2020 ESA Annual Meeting (August 3 - 6)

LB 17 Abstract - Soil nutrients and microbial communities on patch-burn grazing pastures in the northern Great Plains

Jonathan Spiess1, Caley K. Gasch2, Devan Allen McGranahan1 and Benjamin Geaumont3, (1)Range Science, North Dakota State University, Fargo, ND, (2)Soil Science, North Dakota State University, (3)Hettinger Research Extension Center
Background/Question/Methods

Previous patch-burn grazing research has largely overlooked how soil nutrients and microbial communities respond to the combined use of fire and grazing in this context.

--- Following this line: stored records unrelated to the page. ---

-- ==== Sys2Proof/Decode.lean ====
section
/-! DEFINITION. The decimal decoder of spec/30_encoding.md (R71 to R82), total on every word, rejecting by the fault it raises, and
the canonical encoder of R83. -/

namespace Sys2Proof

/-- `digit(w, i)` of spec/00_scope.md R9. -/
def digit (v i : Nat) : Nat := v / 10 ^ i % 10

/-- The legal mode digits (R74). -/
def Mode.ofDigit : Nat → Option Mode
  | 0 => some .position
  | 1 => some .immediate
  | 2 => some .relative
  | _ => none

/-- The digit of a mode (R74). -/
def Mode.toDigit : Mode → Nat
  | .position => 0
  | .immediate => 1
  | .relative => 2

/-- What the instruction word alone gives: the opcode and a mode per parameter it has (`(op, n, m_1 .. m_n)` of R78). -/
inductive Header where
  | add (a b dst : Mode)
  | mul (a b dst : Mode)
  | inp (dst : Mode)
  | out (a : Mode)
  | jt (a b : Mode)
  | jf (a b : Mode)
  | lt (a b dst : Mode)
  | eq (a b dst : Mode)
  | arb (a : Mode)
  | halt
  deriving DecidableEq, Repr

/-- The mode of parameter `k` of a word of value `v`, mode digit `k + 1`; digits 3 to 9 raise IllegalMode (R75, R78). -/
def readMode (k v : Nat) : Except Raise Mode :=
  match Mode.ofDigit (digit v (k + 1)) with
  | some m => .ok m
  | none   => .error ⟨.illegalMode, some k, some (digit v (k + 1) : Nat)⟩

/-- The mode of a write parameter: as `readMode`, and then mode 1 raises IllegalWriteTarget (R76, R78). -/
def writeMode (k v : Nat) : Except Raise Mode :=
  match readMode k v with
  | .ok .immediate => .error ⟨.illegalWriteTarget, some k, none⟩
  | r              => r

/-- One write parameter. -/
def modesW (mk : Mode → Header) (v : Nat) : Except Raise Header := do
  let d ← writeMode 1 v
  .ok (mk d)

/-- One read parameter. -/
def modesR (mk : Mode → Header) (v : Nat) : Except Raise Header := do
  let a ← readMode 1 v
  .ok (mk a)

/-- Two read parameters, checked in ascending order. -/
def modesRR (mk : Mode → Mode → Header) (v : Nat) : Except Raise Header := do
  let a ← readMode 1 v
  let b ← readMode 2 v
  .ok (mk a b)

/-- Two read parameters and a write parameter, checked in ascending order. -/
def modesRRW (mk : Mode → Mode → Mode → Header) (v : Nat) : Except Raise Header := do
  let a ← readMode 1 v
  let b ← readMode 2 v
  let d ← writeMode 3 v
  .ok (mk a b d)

/-- The opcode map on a non-negative word's value (R78 to R80): the opcode is the low two decimal digits. -/
def decodeValue (v : Nat) : Except Raise Header :=
  match v % 100 with
  | 1  => modesRRW .add v
  | 2  => modesRRW .mul v
  | 3  => modesW .inp v
  | 4  => modesR .out v
  | 5  => modesRR .jt v
  | 6  => modesRR .jf v
  | 7  => modesRRW .lt v
  | 8  => modesRRW .eq v
  | 9  => modesR .arb v
  | 99 => .ok .halt
  | op => .error ⟨.unknownOpcode, none, some (op : Nat)⟩

/-- `Decode(w)` of R78: a negative word raises UnknownOpcode (R73); any other decodes by its decimal digits. -/
def decodeHeader (w : Word) : Except Raise Header :=
  if w.toInt < 0 then .error ⟨.unknownOpcode, none, none⟩ else decodeValue w.toNat

/-- `NPARAMS` of R78. -/
def Header.nparams : Header → Nat
  | .add _ _ _ => 3
  | .mul _ _ _ => 3
  | .inp _ => 1
  | .out _ => 1
  | .jt _ _ => 2
  | .jf _ _ => 2
  | .lt _ _ _ => 3
  | .eq _ _ _ => 3
  | .arb _ => 1
  | .halt => 0

/-- The instruction whose parameter word `k` is `p k`, `k` from 1 (R70). -/
def Header.withParams (h : Header) (p : Nat → Word) : Instr :=
  match h with
  | .add a b d => .add ⟨a, p 1⟩ ⟨b, p 2⟩ ⟨d, p 3⟩
  | .mul a b d => .mul ⟨a, p 1⟩ ⟨b, p 2⟩ ⟨d, p 3⟩
  | .inp d => .inp ⟨d, p 1⟩
  | .out a => .out ⟨a, p 1⟩
  | .jt a b => .jt ⟨a, p 1⟩ ⟨b, p 2⟩
  | .jf a b => .jf ⟨a, p 1⟩ ⟨b, p 2⟩
  | .lt a b d => .lt ⟨a, p 1⟩ ⟨b, p 2⟩ ⟨d, p 3⟩
  | .eq a b d => .eq ⟨a, p 1⟩ ⟨b, p 2⟩ ⟨d, p 3⟩
  | .arb a => .arb ⟨a, p 1⟩
  | .halt => .halt

/-- Why a list of words is no instruction: the decoder's fault, or fewer words than the instruction has. The core's memory never
runs out of words (R104); only a finite list can be short. -/
inductive Reject where
  | raised (r : Raise)
  | truncated
  deriving DecidableEq, Repr

/-- The instruction at the front of a list of words, and the words after it. -/
def decode : List Word → Except Reject (Instr × List Word)
  | [] => .error .truncated
  | w :: ws =>
    match decodeHeader w with
    | .error r => .error (.raised r)
    | .ok h =>
      if ws.length < h.nparams then .error .truncated
      else .ok (h.withParams (fun k => ws.getD (k - 1) 0), ws.drop h.nparams)

/-- The opcode of an instruction (R80). -/
def Instr.opcode : Instr → Nat
  | .add _ _ _ => 1
  | .mul _ _ _ => 2
  | .inp _ => 3
  | .out _ => 4
  | .jt _ _ => 5
  | .jf _ _ => 6
  | .lt _ _ _ => 7
  | .eq _ _ _ => 8
  | .arb _ => 9
  | .halt => 99

/-- The mode digits of parameters `k, k + 1, ..` in their decimal places: the sum of `m_k * 10^(k+1)` (R83). -/
def modeDigits (k : Nat) : List Param → Nat
  | [] => 0
  | p :: ps => p.mode.toDigit * 10 ^ (k + 1) + modeDigits (k + 1) ps

/-- The canonical instruction word (R83). -/
def encodeWord (i : Instr) : Word := BitVec.ofNat 64 (i.opcode + modeDigits 1 i.params)

/-- The canonical word sequence `w, p_1, .., p_n` (R83). -/
def encode (i : Instr) : List Word := encodeWord i :: i.params.map (·.word)

/-- The longest instruction, in words (R70). -/
def maxWords : Nat := 4

/-- The words of an instruction given as one number of `nbits` bits, bit 0 the least significant of the first word; every bit
from `nbits` on is 0. -/
def tableWords (nbits w : Nat) : List Word :=
  (List.range maxWords).map fun k => BitVec.ofNat 64 ((w % 2 ^ nbits) >>> (64 * k))

/-- The instruction the decoder reads from the opcode table's numbering of its bits, if it reads one. -/
def decodeTableWord (nbits w : Nat) : Option Instr :=
  match decode (tableWords nbits w) with
  | .ok (i, _) => some i
  | .error _   => none

end Sys2Proof
end

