-- ==== Sys2Proof/Machine/Core.lean ====
section
/-! DEFINITION. The machine behind the host's interface. -/

def Sys2Proof.core : Host.Core :=
  { State   := Sys2Proof.Machine.State
    Fault   := Sys2Proof.Machine.Fault
    Refusal := Sys2Proof.Machine.Refusal
    step    := Sys2Proof.Machine.step
    reset   := Sys2Proof.Machine.State.reset }
end

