-- ==== Sys2Proof/Tests/Slice0.lean ====
section
/-! SUPPORT. The model's own tests, with results from spec/95_test_vectors.md or worked by hand from the rule named, and for every
statement with hypotheses a witness that meets them. -/

namespace Sys2Proof.Tests

open Machine

/-! ### Well-formedness: each check refuses an Immediate write operand (R76), and passes the other modes -/

theorem test_wf_add : WellFormed (.add ⟨.position, 0⟩ ⟨.position, 0⟩ ⟨.immediate, 0⟩) = false ∧
    WellFormed (.add ⟨.immediate, 0⟩ ⟨.immediate, 0⟩ ⟨.relative, -1⟩) = true := by decide
theorem test_wf_mul : WellFormed (.mul ⟨.position, 0⟩ ⟨.position, 0⟩ ⟨.immediate, 0⟩) = false ∧
    WellFormed (.mul ⟨.relative, 0⟩ ⟨.immediate, 0⟩ ⟨.position, -1⟩) = true := by decide
theorem test_wf_inp : WellFormed (.inp ⟨.immediate, 0⟩) = false ∧ WellFormed (.inp ⟨.position, 0⟩) = true := by decide
theorem test_wf_lt : WellFormed (.lt ⟨.position, 0⟩ ⟨.position, 0⟩ ⟨.immediate, 0⟩) = false ∧
    WellFormed (.lt ⟨.position, 0⟩ ⟨.immediate, 0⟩ ⟨.relative, 0⟩) = true := by decide
theorem test_wf_eq : WellFormed (.eq ⟨.position, 0⟩ ⟨.position, 0⟩ ⟨.immediate, 0⟩) = false ∧
    WellFormed (.eq ⟨.immediate, 0⟩ ⟨.position, 0⟩ ⟨.position, 0⟩) = true := by decide

/-! ### Decoding: words written out from R71's digits and R80's rows (95_test_vectors.md DE1 to DE36) -/

/-- R85's example: 21001 is opcode 01, modes 0, 1, 2 of parameters 1, 2, 3. -/
theorem test_decode_add :
    decode [21001, 9, -1, 3] = .ok (.add ⟨.position, 9⟩ ⟨.immediate, -1⟩ ⟨.relative, 3⟩, []) := by rfl
/-- DE3: the thousands digit is the mode of parameter 2. -/
theorem test_decode_mul : decode [1002, 4, 3, 4] = .ok (.mul ⟨.position, 4⟩ ⟨.immediate, 3⟩ ⟨.position, 4⟩, []) := by rfl
theorem test_decode_inp : decode [203, 1, 99] = .ok (.inp ⟨.relative, 1⟩, [99]) := by rfl
/-- DE18: digit 9 belongs to an absent parameter. -/
theorem test_decode_out : decode [9004, 0] = .ok (.out ⟨.position, 0⟩, []) := by rfl
theorem test_decode_jt : decode [1105, 1, 7] = .ok (.jt ⟨.immediate, 1⟩ ⟨.immediate, 7⟩, []) := by rfl
theorem test_decode_jf : decode [2006, 4, 5] = .ok (.jf ⟨.position, 4⟩ ⟨.relative, 5⟩, []) := by rfl
theorem test_decode_lt : decode [1107, 3, 5, 0] = .ok (.lt ⟨.immediate, 3⟩ ⟨.immediate, 5⟩ ⟨.position, 0⟩, []) := by rfl
theorem test_decode_eq : decode [21108, 7, 7, 2] = .ok (.eq ⟨.immediate, 7⟩ ⟨.immediate, 7⟩ ⟨.relative, 2⟩, []) := by rfl
theorem test_decode_arb : decode [109, -5] = .ok (.arb ⟨.immediate, -5⟩, []) := by rfl
/-- DE17: HALT has no parameters, so its mode digits are ignored, even 3. -/
theorem test_decode_halt : decode [10399] = .ok (.halt, []) := by rfl
/-- DE22 to DE26. -/
theorem test_decode_unknown :
    decodeHeader 0 = .error ⟨.unknownOpcode, none, some 0⟩ ∧ decodeHeader 98 = .error ⟨.unknownOpcode, none, some 98⟩ ∧
    decodeHeader 12345 = .error ⟨.unknownOpcode, none, some 45⟩ ∧ decodeHeader (-1001) = .error ⟨.unknownOpcode, none, none⟩ ∧
    decodeHeader (-9223372036854775808) = .error ⟨.unknownOpcode, none, none⟩ := ⟨rfl, rfl, rfl, rfl, rfl⟩
/-- DE29, DE30, DE32, DE34 and DE36. -/
theorem test_decode_bad_modes :
    decodeHeader 20301 = .error ⟨.illegalMode, some 1, some 3⟩ ∧ decodeHeader 31101 = .error ⟨.illegalMode, some 3, some 3⟩ ∧
    decodeHeader 11101 = .error ⟨.illegalWriteTarget, some 3, none⟩ ∧ decodeHeader 103 = .error ⟨.illegalWriteTarget, some 1, none⟩ ∧
    decodeHeader 9223372036854775807 = .error ⟨.illegalMode, some 1, some 8⟩ := ⟨rfl, rfl, rfl, rfl, rfl⟩
/-- A list that ends inside an instruction holds none. -/
theorem test_decode_truncated : decode [1, 0, 0] = .error .truncated ∧ decode [] = .error .truncated := ⟨rfl, rfl⟩
/-- R83, by hand: 1 + 0*100 + 1*1000 + 2*10000. -/
theorem test_encode : encode (.add ⟨.position, 9⟩ ⟨.immediate, -1⟩ ⟨.relative, 3⟩) = [21001, 9, -1, 3] := by decide
/-- The opcode table's numbering: bit 64 is the first bit of the second word; bits above `nbits` are 0. -/
theorem test_table_words :
    decodeTableWord 128 (104 + 5 * 2 ^ 64) = some (.out ⟨.immediate, 5⟩) ∧ decodeTableWord 64 (104 + 5 * 2 ^ 64) = some (.out ⟨.immediate, 0⟩) ∧
    decodeTableWord 256 (1101 + 2 * 2 ^ 64 + 3 * 2 ^ 128 + 5 * 2 ^ 192) = some (.add ⟨.immediate, 2⟩ ⟨.immediate, 3⟩ ⟨.position, 5⟩) ∧
    decodeTableWord 64 0 = none := ⟨rfl, rfl, rfl, rfl⟩
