-- ==== Sys2Proof/Machine/System.lean ====
section
/-! DEFINITION. The System opcode (44_system R75) and the default case (40_fetch_cycle R58). -/

namespace Sys2Proof.Machine

/-- HALT (R75): any opcode-115 word; the bits above the opcode have no effect. -/
def execHalt (_dontCare : BitVec 25) (s : State) : Host.Outcome State Fault Refusal :=
  .next s.haltRun

/-- The default case (R58): `pc <- pc + 4` and nothing else. The fault branch belongs to the non-default
value of parameter UNLISTED_FUNCT3, for listed opcodes only (30_encoding R50, 92 D6). -/
def execDefaultNoop (raw : Word) (s : State) : Host.Outcome State Fault Refusal :=
  if Config.unlistedFunct3 = .fault ∧ formatOf (opcodeOf raw) ≠ .unlisted then
    .next (s.raiseFault .unlistedFunct3)
  else .next s.advancePc

end Sys2Proof.Machine
end

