-- ==== Sys2Proof/Machine/Core.lean ====
section
/-! DEFINITION. The machine behind the host's interface. -/

def Sys2Proof.core : Host.Core :=
  { State := Sys2Proof.Machine.State, Fault := Sys2Proof.Machine.Fault,
    Refusal := Sys2Proof.Machine.Refusal, step := Sys2Proof.Machine.step,
    reset := Sys2Proof.Machine.State.reset }
end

There is a perception that the use of fire with or without grazing is detrimental to soil nutrient availability in grasslands despite some evidence that their collective impacts do not negatively affect soil nutrient availability. We investigated how soil nutrient availability and microbial communities vary across the time since fire gradient created in patch-burn grazing pastures in southwestern North Dakota. We collected soil samples during the 2018 and 2019 grazing seasons in three patch-burn pastures grazed by cow-calf pairs and three patch-burn pastures grazed by sheep. We sampled four points per patch for sixteen points per pasture. We measured plant available nitrogen (ammonium and nitrate) monthly from June – September of each year and calcium, magnesium, phosphorous, potassium, total carbon, and total nitrogen in July of each year. In 2019, we surveyed microbial abundance and composition of broad taxonomic groups in June and measured relative decomposition activity using litter bags buried from June – September. We compare nutrient availability, microbial abundance, and relative decomposition activity between patches using mixed-effect regression models and Tukey post-hoc comparisons. We compare the microbial community composition with nutrient availability, soil moisture, and time since fire using multidimensional scaling with post-hoc factor and vector fitting.

Results/Conclusions

Recently burned patches had higher nitrate, total nitrogen, total carbon, potassium, relative decomposition activity, microbial biomass, and soil moisture than patches with two years since fire or patches that had not yet been burned. Time since fire significantly influenced microbial composition with patches that had not yet been burned being significantly different from recently burned patches. Soil moisture, nitrate, potassium, calcium, and total carbon significantly influenced microbial composition. This suggests that patch-burn grazing did not negatively affect the measured soil nutrients or microbial biomass.